Cindy's story

by | Nov 24, 2020

Cindy Boa is a student living in London, she submitted her blog in April this year, just at the start of the first lockdown.

My name is Cindy Boa, an 18-year-old teenage girl confined in the once lively and colourful jungles of inner-city London.

The prospect of sitting A levels in the summer, carrying on this “coming of age” tradition of all previous years gone by (even during WW2) is now a distant memory.

The 2001-2002 kids have been through it! We joke we must be the targeted year groups through socially distant Zoom calls and Snapchat stories. In Year 6 we had the new SATS, at 16, we were the pioneers of the reformed 9-1 GCSE exams, now the only generation to not sit A levels.

The past few weeks have been a roller-coaster of emotion.

From anxiously checking our phones for updates in sixth form canteens on Monday to deserting the schools where we grew up and exchanging confused goodbyes to our friends, and our once predictable future, by Thursday.

And just like that, it was all over.

Classroom lights switched off, final ‘breaktimes’ completed and lessons finished.

Our exams cancelled and nationwide lockdown shortly began.

Nevertheless, the youth are resilient.

We are an intelligent, technologically savvy population and our light and optimistic spirits about our future still shine from within our homes, within our phones.

Some finally found time to breathe. At last released from the shackles and issues with our difficult education system.

Some met once more with their inner child who had previously been repressed by the confines of a rigid schooling schedule.

Some, after bingeing on all their favourite Netflix shows of course, noticed the sun outside their bedroom window again, and took a moment to appreciate its gentle spring warmth.

Some felt surprised with the beauty of their local parks on their daily walk they had never noticed before.

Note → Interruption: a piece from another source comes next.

-- ==== Sys2Proof/Machine/Dispatch.lean ====
section
/-! DEFINITION. Machine/Dispatch.lean: which meaning each command has, one arm per constructor. -/

namespace Sys2Proof.Machine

Most of all, we all have been forced to find normality in the most abnormal of situations.

Me?

I’ve been blessed with hearing of personal recoveries from COVID-19, coupled with having to console bereaved friends.

 

I’ve joined countless Zoom calls learning real skills I’d never had the chance to before such as digital marketing, strategy consulting and using Excel professionally. Youth unemployment for BAME students is a very big problem, and I am very aware of having to work 10 times harder to achieve my goals.

I’ve decided to capitalise on this time to better my personal brand (improve my LinkedIn presence) but also remain aware that in times like this, time spent processing is not time wasted.

I’ve also taken this opportunity to start my first part time job at my local Co-Op store, learning retail skills and saving up to finally buy a laptop and essentials for university in the autumn. Although the logistics of going to uni without traditional exams is uncertain, it remains to be a glimmer of hope at the end of the tunnel and a sense of a restored sense of normality, change and new beginnings.

Life will truly never be the same again. My generation has lost uncles, fathers, mothers and friends to this pandemic.

But once again, we are resilient. And this virus will not beat us.